Substitute decision-makers unprepared for end-of-life choices

A middle aged woman and an older man with a cane walking arm in arm.

Our new study has shed light on the experience of people called upon to make medical decisions for loved ones and found them to be largely unsupported and unprepared for the role.  

Despite our rapidly ageing population and legislation across every Australian jurisdiction allowing for substituted medical decision-making, the study has identified real gaps in available support and information to help people make these weighty decisions with greater confidence and ease.  

People are frequently called upon to act as substitute decision-maker (SDM) when a loved is approaching end-of-life and are no longer able to make their own medical decisions. SDMs may be formally appointed to the role, or automatically eligible through family relationship (e.g. spouse) as stipulated under legislation, which varies across Australia.  

The study found that 13% of people surveyed said that they had acted as SDM, but reported low to moderate understanding of the role.
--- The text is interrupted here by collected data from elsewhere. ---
/-- Moves a WARM page's backing frame out of an evacuating bay, to a bay only, and updates its record (R329). -/
def State.moveBacking (s : State) (m : Mig) (r : Promo) (b : Nat) : State :=
  let x : EvacPage := ⟨m.part, m.va, m.stack, m.mask, m.gddrOk, true⟩
  match s.evacTarget b [] x with
  | none => s.deferMig m
  | some page =>
    let t := s.poolTake page m.part
    match t.1 with
    | none => t.2.deferMig m
    | some f =>
      let c := t.2.copyPage m.part r.backing f
      let s := (((c.2.movePromo r r.gddr f).releaseFrame m.part r.backing).bump (Page.racking m.stack) 0).removeMig m
      (s.modBay b fun y => { y with evacFrames := r.backing :: y.evacFrames }).evacFill b

/-- The new frame of a migration that has none yet: a promotion's from the engine's pool, and an evacuation's from the
first target with one (R321, R329). A promotion that finds its pool empty has the oldest page of the ring demoted first
(R322). -/
def State.migFrame (s : State) (m : Mig) : Option Nat × State :=
  match m.frame, m.why with
  | some f, _ => (some f, s)
  | none, .promote =>
    let page := Page.racking m.stack
    let mine := s.promos.filter fun r => decide (r.stack = m.stack)
    let full := decide (s.fld page 0x128 31 0 ≤ mine.length)
    let t := if full then (none, s) else s.poolTake page m.part
    match t.1, mine.head? with
    | none, some r =>
      (none, t.2.addMig {
        stack := m.stack, part := r.part, pasid := r.pasid, va := r.va, why := .demote, frame := some r.backing, warm := true })
    | f, _ => (f, t.2)
  | none, .evac b =>
    match s.evacTarget b [] ⟨m.part, m.va, m.stack, m.mask, m.gddrOk, m.warm⟩ with
    | some page => s.poolTake page m.part
    | none => (none, s)
  | none, _ => (none, s)

/-- The first half of a migration (R315): the leaf becomes the transient one by compare-and-swap, unless another agent has
changed it, and the page is shot down; a transfer in flight gives the leaf back. A promotion that finds its pool empty and
has nothing to demote does not move (Table 10-7). -/
def State.migStart (s : State) (m : Mig) (race busy : Bool) : State :=
  match s.leafOf m.part m.pasid m.va with
  | .wait => s.deferMig m
  | .absent => match m.why with
    | .command _ => (s.deferMig m).pageRequest ⟨some m.stack, m.part, m.pasid, .engine⟩ m.va .engine
    | .stage _ => (s.deferMig m).pageRequest ⟨some m.stack, m.part, m.pasid, .engine⟩ m.va .engine
    | _ => (s.dropMig m).evacNext m
  | .fault st => (s.refuseMig m st).evacNext m
  | .found (lf, frame) =>
    let stays := match m.why with
      | .evac b => decide (frameBay frame ≠ some b)
      | .promote => decide (frameBay frame = none)
      | .demote => decide (frameBay frame ≠ none)
      | _ => false
    match stays, m.why, s.promoOf m.part m.pasid m.va with
    | true, .evac b, some r => if frameBay r.backing = some b then s.moveBacking m r b else (s.dropMig m).evacNext m
    | true, _, _ => (s.dropMig m).evacNext m
    | false, _, _ =>
      let t := s.migFrame m
      match t.1 with
      | none =>
        if m.why = .promote ∧ t.2.promos.all (fun r => decide (r.stack ≠ m.stack)) then t.2.dropMig m else t.2.deferMig m
      | some f =>
        let m := { m with frame := some f, leaf := lf.addr, old := lf.pte }
        if race then t.2.deferMig m
        else
          let s : State := { t.2 with mem := t.2.mem.writeNat lf.addr 8 (setBits (setBit lf.pte 0 false) 9 8 3).toNat }
          let s := s.shootdown m.part (m.va / 4096)
          if busy then ({ s with mem := s.mem.writeNat lf.addr 8 lf.pte.toNat } : State).deferMig m
          else s.putMig { m with state := 1 }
Only 33% of those surveyed were aware of the laws surrounding substitute decision-making.  

The study also found that around 60% of people identified a doctor or health professional as their preferred source of support and information about their SDM role, yet few reported receiving any support from them.  

ACPA led the national cross-sectional study of more than 1000 participants and says they are unsurprised by the findings but believes it builds further evidence that both the public and health professionals need more education and support for advance care planning.  

"Imagine being thrust into a job you didn't apply for, given no training and then you’re expected to make life-and-death decisions for a loved one. That's effectively what happens every day in Australian hospitals,” explains Dr Karen Detering, study co-author, and renowned expert in advance care planning, with a background in respiratory medicine.   

ACPA offers a range of online resources and a free helpline to support people making medical decisions for others, but emphasises that doctors and health professionals play a critical role in supporting and educating the Australian public regarding both substitute decision-making and advance care planning.  

One of the biggest barriers in the healthcare sector supporting people with advance care planning is lack of confidence in leading these sometimes tough conversations and lack of time.  

“We can’t underestimate the real pressures that exist in our busy hospitals and healthcare system, but we also cannot ignore that health professionals have legal and ethical obligations to provide much needed information and support to help very stressed and overwhelmed people who are faced with these decisions,” says Dr Detering.